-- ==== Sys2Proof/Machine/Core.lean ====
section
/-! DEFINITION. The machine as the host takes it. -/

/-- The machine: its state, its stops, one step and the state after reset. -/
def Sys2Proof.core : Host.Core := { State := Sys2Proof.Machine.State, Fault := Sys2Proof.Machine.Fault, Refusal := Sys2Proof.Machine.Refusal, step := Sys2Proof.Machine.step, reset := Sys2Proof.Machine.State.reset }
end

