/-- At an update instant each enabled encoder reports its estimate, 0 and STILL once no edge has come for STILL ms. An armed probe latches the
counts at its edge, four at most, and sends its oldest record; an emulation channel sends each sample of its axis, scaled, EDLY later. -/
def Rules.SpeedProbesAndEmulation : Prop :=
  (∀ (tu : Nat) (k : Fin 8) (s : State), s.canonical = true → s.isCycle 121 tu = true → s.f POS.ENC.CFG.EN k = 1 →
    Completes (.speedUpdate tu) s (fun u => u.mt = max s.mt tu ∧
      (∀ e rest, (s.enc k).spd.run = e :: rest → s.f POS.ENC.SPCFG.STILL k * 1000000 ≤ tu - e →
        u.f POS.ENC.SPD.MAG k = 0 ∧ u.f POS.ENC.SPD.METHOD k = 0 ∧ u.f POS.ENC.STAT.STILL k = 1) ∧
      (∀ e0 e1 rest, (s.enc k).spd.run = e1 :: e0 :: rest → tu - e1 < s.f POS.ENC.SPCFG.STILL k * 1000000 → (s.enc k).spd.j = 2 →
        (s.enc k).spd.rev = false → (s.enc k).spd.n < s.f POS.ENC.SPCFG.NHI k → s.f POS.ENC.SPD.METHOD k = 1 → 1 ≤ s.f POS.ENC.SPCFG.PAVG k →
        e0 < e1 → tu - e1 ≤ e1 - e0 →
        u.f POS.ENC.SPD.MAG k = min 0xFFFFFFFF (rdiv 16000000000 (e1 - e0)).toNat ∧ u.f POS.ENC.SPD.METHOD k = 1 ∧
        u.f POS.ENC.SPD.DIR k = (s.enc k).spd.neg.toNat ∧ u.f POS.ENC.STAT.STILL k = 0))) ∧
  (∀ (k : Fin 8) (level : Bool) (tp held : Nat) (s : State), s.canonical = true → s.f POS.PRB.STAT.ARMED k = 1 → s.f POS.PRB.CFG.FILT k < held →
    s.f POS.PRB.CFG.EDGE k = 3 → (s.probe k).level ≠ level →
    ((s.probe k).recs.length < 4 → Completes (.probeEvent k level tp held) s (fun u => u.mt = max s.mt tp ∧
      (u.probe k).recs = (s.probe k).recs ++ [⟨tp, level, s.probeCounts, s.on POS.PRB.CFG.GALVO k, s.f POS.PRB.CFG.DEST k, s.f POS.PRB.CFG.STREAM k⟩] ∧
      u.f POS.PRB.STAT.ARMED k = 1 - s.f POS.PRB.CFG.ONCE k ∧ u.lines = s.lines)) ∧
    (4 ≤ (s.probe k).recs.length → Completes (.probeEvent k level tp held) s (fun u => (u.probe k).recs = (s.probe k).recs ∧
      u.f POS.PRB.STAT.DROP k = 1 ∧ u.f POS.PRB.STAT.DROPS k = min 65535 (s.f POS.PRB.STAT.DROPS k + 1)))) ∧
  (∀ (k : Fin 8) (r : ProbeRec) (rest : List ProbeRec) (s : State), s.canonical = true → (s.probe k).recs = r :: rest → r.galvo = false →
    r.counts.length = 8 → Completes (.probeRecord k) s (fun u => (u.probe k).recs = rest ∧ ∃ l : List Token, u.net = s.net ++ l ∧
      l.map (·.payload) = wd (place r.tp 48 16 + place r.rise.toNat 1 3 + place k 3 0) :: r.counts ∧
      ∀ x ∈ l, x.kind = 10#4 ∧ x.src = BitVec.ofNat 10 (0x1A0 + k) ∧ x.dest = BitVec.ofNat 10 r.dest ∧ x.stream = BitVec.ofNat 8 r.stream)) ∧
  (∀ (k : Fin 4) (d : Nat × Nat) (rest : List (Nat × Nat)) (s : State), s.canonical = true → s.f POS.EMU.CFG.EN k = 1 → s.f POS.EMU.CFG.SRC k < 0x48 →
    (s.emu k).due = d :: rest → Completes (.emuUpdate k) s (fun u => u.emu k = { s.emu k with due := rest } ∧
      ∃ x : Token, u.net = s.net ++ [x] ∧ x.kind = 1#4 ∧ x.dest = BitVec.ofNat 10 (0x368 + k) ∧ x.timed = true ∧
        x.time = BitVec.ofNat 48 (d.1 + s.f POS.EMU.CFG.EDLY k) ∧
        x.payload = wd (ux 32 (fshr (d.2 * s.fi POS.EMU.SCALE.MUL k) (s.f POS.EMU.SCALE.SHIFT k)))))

● ● ● ● ●

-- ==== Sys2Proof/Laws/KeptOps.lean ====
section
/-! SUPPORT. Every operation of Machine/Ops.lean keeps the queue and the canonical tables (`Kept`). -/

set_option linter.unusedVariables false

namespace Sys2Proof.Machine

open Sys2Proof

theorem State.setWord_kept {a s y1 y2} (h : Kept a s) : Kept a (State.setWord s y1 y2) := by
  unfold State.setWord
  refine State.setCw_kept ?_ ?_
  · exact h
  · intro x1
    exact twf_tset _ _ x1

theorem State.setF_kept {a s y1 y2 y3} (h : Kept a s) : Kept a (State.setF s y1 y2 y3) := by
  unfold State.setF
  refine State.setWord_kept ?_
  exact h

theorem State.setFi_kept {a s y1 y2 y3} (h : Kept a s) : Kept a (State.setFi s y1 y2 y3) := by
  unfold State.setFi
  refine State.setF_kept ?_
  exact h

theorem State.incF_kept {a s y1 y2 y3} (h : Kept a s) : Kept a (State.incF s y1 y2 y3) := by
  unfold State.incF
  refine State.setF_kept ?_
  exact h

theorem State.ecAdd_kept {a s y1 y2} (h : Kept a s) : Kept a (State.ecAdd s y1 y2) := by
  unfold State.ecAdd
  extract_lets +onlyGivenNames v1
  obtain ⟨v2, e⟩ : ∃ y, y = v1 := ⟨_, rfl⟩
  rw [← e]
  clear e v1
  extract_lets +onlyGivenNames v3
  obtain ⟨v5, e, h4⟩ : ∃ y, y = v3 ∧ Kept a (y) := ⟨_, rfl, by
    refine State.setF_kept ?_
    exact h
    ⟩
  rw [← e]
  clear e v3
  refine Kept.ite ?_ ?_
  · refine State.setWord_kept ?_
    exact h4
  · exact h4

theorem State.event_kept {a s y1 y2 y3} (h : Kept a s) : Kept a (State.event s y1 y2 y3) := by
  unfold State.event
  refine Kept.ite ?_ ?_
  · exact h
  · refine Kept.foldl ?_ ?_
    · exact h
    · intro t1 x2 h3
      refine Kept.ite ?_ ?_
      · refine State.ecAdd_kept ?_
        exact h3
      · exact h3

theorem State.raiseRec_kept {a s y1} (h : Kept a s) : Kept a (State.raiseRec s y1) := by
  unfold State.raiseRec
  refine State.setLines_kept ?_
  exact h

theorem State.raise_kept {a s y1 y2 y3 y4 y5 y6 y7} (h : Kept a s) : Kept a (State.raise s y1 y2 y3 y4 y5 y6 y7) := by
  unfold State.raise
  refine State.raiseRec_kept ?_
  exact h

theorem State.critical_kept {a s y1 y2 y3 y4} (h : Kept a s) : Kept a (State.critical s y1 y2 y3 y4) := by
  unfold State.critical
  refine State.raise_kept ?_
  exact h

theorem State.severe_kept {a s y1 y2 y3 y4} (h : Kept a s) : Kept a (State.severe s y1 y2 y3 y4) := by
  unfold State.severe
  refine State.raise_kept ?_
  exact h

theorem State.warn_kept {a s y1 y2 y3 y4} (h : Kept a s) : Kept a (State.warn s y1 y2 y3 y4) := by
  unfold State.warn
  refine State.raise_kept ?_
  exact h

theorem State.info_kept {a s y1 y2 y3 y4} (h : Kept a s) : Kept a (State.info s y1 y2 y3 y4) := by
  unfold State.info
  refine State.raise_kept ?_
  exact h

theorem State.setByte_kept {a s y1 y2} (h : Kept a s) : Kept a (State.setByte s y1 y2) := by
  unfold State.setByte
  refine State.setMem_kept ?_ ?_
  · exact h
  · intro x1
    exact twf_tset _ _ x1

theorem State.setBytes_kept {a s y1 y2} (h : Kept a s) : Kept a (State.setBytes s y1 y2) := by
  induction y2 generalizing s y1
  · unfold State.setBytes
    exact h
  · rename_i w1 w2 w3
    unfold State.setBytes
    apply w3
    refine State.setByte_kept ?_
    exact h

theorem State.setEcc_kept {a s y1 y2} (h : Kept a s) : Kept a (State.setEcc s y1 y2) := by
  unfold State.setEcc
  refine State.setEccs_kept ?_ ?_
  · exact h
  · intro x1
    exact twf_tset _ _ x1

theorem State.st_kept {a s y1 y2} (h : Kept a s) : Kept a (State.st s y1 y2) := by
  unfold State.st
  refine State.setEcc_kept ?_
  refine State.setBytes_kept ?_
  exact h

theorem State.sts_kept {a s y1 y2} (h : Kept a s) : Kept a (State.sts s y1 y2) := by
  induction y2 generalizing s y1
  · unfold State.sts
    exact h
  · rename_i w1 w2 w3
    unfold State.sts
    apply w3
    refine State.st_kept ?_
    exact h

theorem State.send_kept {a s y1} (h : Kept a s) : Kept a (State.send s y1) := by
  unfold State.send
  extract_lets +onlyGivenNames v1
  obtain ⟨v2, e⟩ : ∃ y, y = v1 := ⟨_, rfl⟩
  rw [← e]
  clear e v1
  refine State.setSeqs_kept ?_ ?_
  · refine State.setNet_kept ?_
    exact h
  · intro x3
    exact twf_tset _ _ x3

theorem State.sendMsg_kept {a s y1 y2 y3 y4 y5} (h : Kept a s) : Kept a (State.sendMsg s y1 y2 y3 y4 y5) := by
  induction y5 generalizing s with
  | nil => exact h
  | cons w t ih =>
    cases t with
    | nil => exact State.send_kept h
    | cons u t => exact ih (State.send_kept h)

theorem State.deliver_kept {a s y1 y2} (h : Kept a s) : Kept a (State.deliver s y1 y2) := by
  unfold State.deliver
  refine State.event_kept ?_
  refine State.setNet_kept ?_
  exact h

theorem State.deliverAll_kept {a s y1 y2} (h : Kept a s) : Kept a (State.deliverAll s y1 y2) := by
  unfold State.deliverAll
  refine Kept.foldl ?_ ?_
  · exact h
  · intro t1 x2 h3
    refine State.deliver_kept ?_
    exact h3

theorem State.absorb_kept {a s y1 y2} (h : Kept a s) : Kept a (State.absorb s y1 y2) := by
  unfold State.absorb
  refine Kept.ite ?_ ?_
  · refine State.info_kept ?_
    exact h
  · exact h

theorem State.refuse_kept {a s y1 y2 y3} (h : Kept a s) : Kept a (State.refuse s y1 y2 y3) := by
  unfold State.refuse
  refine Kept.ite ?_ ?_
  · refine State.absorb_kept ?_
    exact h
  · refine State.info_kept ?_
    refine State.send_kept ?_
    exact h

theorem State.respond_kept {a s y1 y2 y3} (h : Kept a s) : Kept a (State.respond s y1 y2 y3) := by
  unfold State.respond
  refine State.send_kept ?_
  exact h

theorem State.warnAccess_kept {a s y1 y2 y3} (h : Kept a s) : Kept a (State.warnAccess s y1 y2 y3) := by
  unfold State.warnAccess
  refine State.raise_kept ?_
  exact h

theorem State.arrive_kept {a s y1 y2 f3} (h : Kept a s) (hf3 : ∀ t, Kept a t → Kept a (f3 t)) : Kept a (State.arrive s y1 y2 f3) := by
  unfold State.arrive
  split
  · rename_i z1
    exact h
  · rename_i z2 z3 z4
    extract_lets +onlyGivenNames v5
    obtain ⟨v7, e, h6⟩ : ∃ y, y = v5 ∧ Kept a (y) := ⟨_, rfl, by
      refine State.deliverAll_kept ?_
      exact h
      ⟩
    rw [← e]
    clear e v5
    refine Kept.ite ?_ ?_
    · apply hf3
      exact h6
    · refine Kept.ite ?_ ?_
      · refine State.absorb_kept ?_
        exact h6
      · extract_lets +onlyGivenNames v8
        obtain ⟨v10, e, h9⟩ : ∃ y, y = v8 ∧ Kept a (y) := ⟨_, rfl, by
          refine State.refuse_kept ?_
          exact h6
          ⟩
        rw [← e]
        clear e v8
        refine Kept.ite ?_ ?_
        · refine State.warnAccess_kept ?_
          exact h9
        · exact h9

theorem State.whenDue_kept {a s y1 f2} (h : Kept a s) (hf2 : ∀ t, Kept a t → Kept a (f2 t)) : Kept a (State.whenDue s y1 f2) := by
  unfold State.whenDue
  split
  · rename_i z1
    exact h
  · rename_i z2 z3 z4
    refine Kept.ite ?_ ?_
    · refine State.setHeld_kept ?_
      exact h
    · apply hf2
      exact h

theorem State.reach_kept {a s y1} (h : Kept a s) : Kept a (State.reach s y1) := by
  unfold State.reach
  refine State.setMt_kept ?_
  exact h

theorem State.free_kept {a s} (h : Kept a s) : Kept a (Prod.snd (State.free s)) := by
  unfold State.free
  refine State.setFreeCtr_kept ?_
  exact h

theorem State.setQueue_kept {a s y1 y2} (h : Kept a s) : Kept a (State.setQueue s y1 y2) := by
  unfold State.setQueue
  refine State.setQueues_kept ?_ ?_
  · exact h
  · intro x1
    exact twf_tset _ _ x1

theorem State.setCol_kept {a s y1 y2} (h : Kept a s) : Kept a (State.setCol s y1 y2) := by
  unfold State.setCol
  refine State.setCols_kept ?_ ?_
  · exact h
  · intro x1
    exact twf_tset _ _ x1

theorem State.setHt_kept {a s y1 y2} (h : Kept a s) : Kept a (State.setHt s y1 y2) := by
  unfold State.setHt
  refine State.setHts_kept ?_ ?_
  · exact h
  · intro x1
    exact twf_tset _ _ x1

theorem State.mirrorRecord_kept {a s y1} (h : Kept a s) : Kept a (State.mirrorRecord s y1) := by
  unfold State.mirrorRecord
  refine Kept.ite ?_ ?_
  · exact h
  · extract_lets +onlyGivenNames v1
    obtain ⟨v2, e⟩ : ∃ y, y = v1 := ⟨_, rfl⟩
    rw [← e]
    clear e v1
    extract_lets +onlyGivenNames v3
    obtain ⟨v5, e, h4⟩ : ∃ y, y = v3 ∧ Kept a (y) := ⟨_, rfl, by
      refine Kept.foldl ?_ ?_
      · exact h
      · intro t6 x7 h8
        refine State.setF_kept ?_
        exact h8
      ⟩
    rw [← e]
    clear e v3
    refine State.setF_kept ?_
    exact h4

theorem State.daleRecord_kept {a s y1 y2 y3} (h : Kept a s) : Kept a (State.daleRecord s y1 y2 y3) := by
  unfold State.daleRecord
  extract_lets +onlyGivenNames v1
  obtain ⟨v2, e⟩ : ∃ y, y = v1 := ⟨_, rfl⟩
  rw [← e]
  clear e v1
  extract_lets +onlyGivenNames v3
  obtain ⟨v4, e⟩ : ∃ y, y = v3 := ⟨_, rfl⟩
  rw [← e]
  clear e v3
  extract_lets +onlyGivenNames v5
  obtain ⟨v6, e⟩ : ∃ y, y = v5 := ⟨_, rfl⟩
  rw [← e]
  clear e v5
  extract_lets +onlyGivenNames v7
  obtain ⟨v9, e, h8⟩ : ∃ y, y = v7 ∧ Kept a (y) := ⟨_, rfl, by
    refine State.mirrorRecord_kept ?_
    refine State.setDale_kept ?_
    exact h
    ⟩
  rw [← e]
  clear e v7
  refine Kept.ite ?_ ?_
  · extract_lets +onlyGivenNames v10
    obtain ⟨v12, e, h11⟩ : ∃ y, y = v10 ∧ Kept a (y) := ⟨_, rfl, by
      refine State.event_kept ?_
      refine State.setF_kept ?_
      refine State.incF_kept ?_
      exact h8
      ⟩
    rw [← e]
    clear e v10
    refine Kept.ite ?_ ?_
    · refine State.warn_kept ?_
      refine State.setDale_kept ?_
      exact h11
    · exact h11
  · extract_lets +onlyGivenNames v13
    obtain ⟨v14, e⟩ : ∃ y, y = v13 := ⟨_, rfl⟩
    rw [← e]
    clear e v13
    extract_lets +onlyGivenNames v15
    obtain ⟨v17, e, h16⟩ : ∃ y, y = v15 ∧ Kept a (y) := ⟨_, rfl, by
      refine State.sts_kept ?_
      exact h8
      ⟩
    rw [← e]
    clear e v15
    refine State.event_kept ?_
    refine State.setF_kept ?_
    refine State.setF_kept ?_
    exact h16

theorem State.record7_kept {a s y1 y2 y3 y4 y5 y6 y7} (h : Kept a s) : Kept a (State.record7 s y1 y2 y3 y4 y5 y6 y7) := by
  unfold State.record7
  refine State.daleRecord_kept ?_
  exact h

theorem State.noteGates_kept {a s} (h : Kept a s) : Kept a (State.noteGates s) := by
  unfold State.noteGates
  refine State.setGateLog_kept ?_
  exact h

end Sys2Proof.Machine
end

● ● ● ● ●

Work required - If a line of the entries contains "setFi", it counts; say how many such lines there are and give only the number.

Answer to this task - 2